Working Together on a Data Science Team

As I explained in a previous post, Building a Top Notch Data Science Team, a data science team should consist of three to five members, including the following:

  • Research lead: Knows the business, identifies assumptions, and drives questions.
  • Data analyst: Prepares data, selects BI tools, and presents the team’s findings.
  • Project manager: Distributes results, democratizes data, and enforces learning.

Together, the members of the data science team engage in a step-by-step process that generally goes like this:

  1. Question: The research lead or other members of the team ask compelling questions related to the organization’s strategy or objectives, a problem that needs to be solved, or an opportunity the organization may want to pursue.
  2. Research: The data analyst, with input from other team members, identifies the data sets required to answer the questions and the tools and techniques necessary to analyze the data. The data analyst conducts the analysis and presents the results to the team.
  3. Learn: The team meets to evaluate and discuss the results. Based on what they learn from the results, they ask more questions (back to Step 1). They continue the cycle until they reach consensus or arrive at a dead end and realize that they’ve been asking the wrong questions.
  4. Communicate and implement: The project manager communicates what the data science team learned to stakeholders in the organization who then work to enforce the learning or implement recommended changes.

Data science teams also commonly run experiments on data to enhance their learning. Experiments generally comply with the scientific method:

  1. Ask a question.
  2. Perform background research.
  3. Construct a hypothesis.
  4. Test with an experiment.
  5. Analyze the results and draw conclusions.
  6. Record and communicate the results.

Example

Suppose your data science team works for an online magazine. At the end of each story posted on the site is a link that allows readers to share the article. The data analyst on the team ranks the stories from most shared to least shared and presents the following report to the team for discussion.

The research lead asks, “What makes the top-ranked articles so popular? Are articles on certain topics more likely to be shared? Do certain key phrases trigger sharing? Are longer or shorter articles more likely to be shared?”

Your team works together to create a model that reveals correlations between the number of shares and a number of variables, including the following:

  • Topic
  • Specific key words or phrases
  • Article length
  • Graphics used
  • Article tone (for example, serious or humorous)
  • Writer

The research lead is critical here because she knows most about the business. She may know that certain writers are more popular than others or that the magazine receives more positive feedback when it publishes on certain topics. She may also be best at coming up with key words and phrases to include in the correlation analysis; for example, certain key words and phrases, such as “sneak peek,” “insider,” or “whisper” may suggest an article about rumors in the industry that readers tend to find compelling.
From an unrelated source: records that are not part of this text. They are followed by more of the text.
-- ==== Sys2Proof/Config.lean ====
section
/-! DEFINITION. What an implementation of the ZX4 fixes and the manual leaves open: free values.

Every constant here is opaque and has no body: no proof can see a value of it, so a statement holds whatever it is.
The first argument of the `free` constants is the state's stamp, which every step advances; the second names the use. -/
namespace Sys2Proof.Config

/-- A choice that the manual leaves open, as a number (log 2): which of several allowed values, orders or members. -/
opaque freePick : Nat → Nat → Nat
/-- A double that the manual leaves open (log 2). -/
opaque freeDbl : Nat → Nat → BitVec 64

/-- The fused serial number, before the rule that it is nonzero. -/
opaque fusedSerial : BitVec 64
/-- SERIAL, fused at test: nonzero (01 R30). (Log 99, DESIGN CHOICE.) -/
def serial : BitVec 64 := if fusedSerial = 0 then 1 else fusedSerial
/-- The UALink accelerator identifier of this device, a 10-bit number (01 R28). -/
opaque accel : BitVec 10
/-- Whether a port reaches another accelerator: the wiring of the pod (04 R118). (Log 104, DESIGN CHOICE.) -/
opaque reaches : Nat → Nat → Bool
/-- Whether the host advertises AtomicOps completion (01 R26, 10 R259). -/
opaque hostAtomics : Bool
/-- The boot image of a bring-up stage, as measured (01 R36). -/
opaque bootImage : Nat → List (BitVec 8)
/-- The reserved ranges that firmware would choose at bring-up, before the rules on them. -/
opaque chosenReserved : List (Nat × Nat × Nat × Nat)
/-- The page at which they would begin. -/
opaque chosenBase : Nat
/-- Pages of a reserved area whose size the manual does not give, by kind and die. -/
opaque areaPages : Nat → Nat → Nat

/-- Two ranges of a reserved list share no byte. -/
def apart (a b : Nat × Nat × Nat × Nat) : Bool := a.1 + a.2.1 ≤ b.1 || b.1 + b.2.1 ≤ a.1

/-- No two ranges of a list share a byte. -/
def allApart : List (Nat × Nat × Nat × Nat) → Bool
  | [] => true
  | a :: r => r.all (apart a) && allApart r

/-- The size of the areas whose size the manual gives, in bytes: loft 4,096 MiB, park 4 GiB, overflow 2 GiB (04 R103, R115;
05 R134); else 0. -/
def areaSize (kind : Nat) : Nat :=
  match kind with
  | 1 => 2 ^ 32
  | 2 => 2 ^ 32
  | 3 => 2 ^ 31
  | _ => 0

/-- The areas that bring-up reserves, by kind and die (09 R230, 18 R435): the log rings have size 0 then. -/
def areas : List (Nat × Nat) :=
  [1, 2, 3, 4, 8, 9, 10].flatMap (fun k => (List.range 4).map fun d => (k, d)) ++ [(5, 0xFF), (11, 0xFF)]

/-- What 09 R230 and 18 R435 say of the list: whole pages of HBM, no byte in two ranges, every area there, with its size where
the manual gives one. -/
def reservedOk (l : List (Nat × Nat × Nat × Nat)) : Bool :=
  l.all (fun r => r.1 % 4096 == 0 && r.2.1 % 4096 == 0 && r.2.1 != 0 && r.1 + r.2.1 ≤ 2 ^ 39 &&
    areas.contains (r.2.2.1, r.2.2.2)) &&
  allApart l &&
  areas.all fun a =>
    let n := ((l.filter fun r => (r.2.2.1, r.2.2.2) == a).map fun r => r.2.1).sum
    n != 0 && (areaSize a.1 == 0 || n == areaSize a.1)

/-- The areas one behind the other from a base on. -/
def stacked (base : Nat) : List (Nat × Nat) → List (Nat × Nat × Nat × Nat)
  | [] => []
  | (k, d) :: r =>
    let n := if areaSize k = 0 then 4096 * (1 + areaPages k d % 2 ^ 20) else areaSize k
    (base, n, k, d) :: stacked (base + n) r

/-- The ranges of HBM that firmware reserves at bring-up: base, size, kind, die (09 R230, 18 R435): any list that the rules
allow. (Log 100, DESIGN CHOICE.) -/
def bootReserved : List (Nat × Nat × Nat × Nat) :=
  if reservedOk chosenReserved then chosenReserved else stacked (4096 * (chosenBase % (400 * 2 ^ 18))) areas

/-- SHA-384 (01 R35, R36; log 7). -/
opaque sha384 : List (BitVec 8) → BitVec 384
/-- Whether both signatures of a firmware image verify under Oponar's keys (01 R35). -/
opaque fwSigned : List (BitVec 8) → Bool
/-- Whether the digest of a firmware image matches its body (01 R35). -/
opaque fwDigest : List (BitVec 8) → Bool
/-- The header fields of a firmware image, before the rules of 01 R30. -/
opaque fwHeader : List (BitVec 8) → BitVec 32 × BitVec 32 × Nat
/-- The version, save layout and security version that a firmware image carries (01 R30, R35; 03 R95): version and layout are
nonzero. (Log 99, DESIGN CHOICE.) -/
def fwFields (img : List (BitVec 8)) : BitVec 32 × BitVec 32 × Nat :=
  let f := fwHeader img
  (if f.1 = 0 then 1 else f.1, if f.2.1 = 0 then 1 else f.2.1, f.2.2)
/-- The identity certificate (01 R34). -/
opaque certificate : List (BitVec 8)
/-- The Ed25519 signature of a report, 64 bytes (01 R37). -/
opaque signEd25519 : List (BitVec 8) → List (BitVec 8)
/-- The ML-DSA-65 signature of a report, 3,309 bytes (01 R37). -/
opaque signMlDsa : List (BitVec 8) → List (BitVec 8)

/-- Which of the F32 values within the bound of 13 R324 a special function returns, by function number and operand: the
same on every device and in every run (log 8). -/
opaque sfnPick : Nat → BitVec 32 → Nat
/-- The port that carries the messages of a reservation: a hash of the target and token (04 R118). -/
opaque portHash : Nat → Nat → Nat
/-- Whether a save image passes its check and converts from its layout (17 R401, R405). -/
opaque saveConverts : Nat → Bool
/-- Bytes of a save image whose layout the Nolle Firmware Release Notes give: barrier state, event counters and generator context,
by the number of teams (17 R401; log 112). -/
opaque imageExtra : Nat → Nat
/-- The bytes of HBM in a reserved area where nothing is kept (18 R435): by stamp, die and offset. -/
opaque areaRest : Nat → Nat → Nat → BitVec 512

end Sys2Proof.Config
end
Based on the results, the analyst develops a predictive analytics model to be used to forecast the number of shares for any new articles. He tests the model on a subset of previous articles, tweaks it, tests it again, and continues this process until the model produces accurate “forecasts” on past articles.

At this point, the project manager steps in to communicate the team’s findings and make the model available to the organization’s editors, so it can be used to evaluate future article submissions. She may even recommend the model to the marketing department to use as a tool for determining how to charge for advertising placements — perhaps the magazine can charge more for ads that are positioned alongside articles that are more likely to be shared by readers.

Striving for Innovation

Although you generally want to keep your data science team small, you also want people on the team who approach projects with different perspectives and have diverse opinions. Depending on the project, consider adding people to the team temporarily from different parts of the organization. If you run your team solely with data scientists, you’re likely to lack a significant diversity of opinion. Team member backgrounds and training will be too similar. They’ll be more likely to quickly come to consensus and sing in a chorus of monotones.

I once worked with a graduate school that was trying to increase its graduation rate by looking at past data. The best idea came from a project manager who was an avid scuba diver. He looked at the demographic data and suggested that a buddy system (a common safety precaution in the world of scuba diving) might have a positive impact. No one could have planned his insight. It came from his life experience.

This form of creative discovery is much more common than most organizations realize. In fact, a report from the patent office suggests that almost half of all discoveries are the result of simple serendipity. The team was looking to solve one problem and then someone’s insight or experience led in an entirely new direction.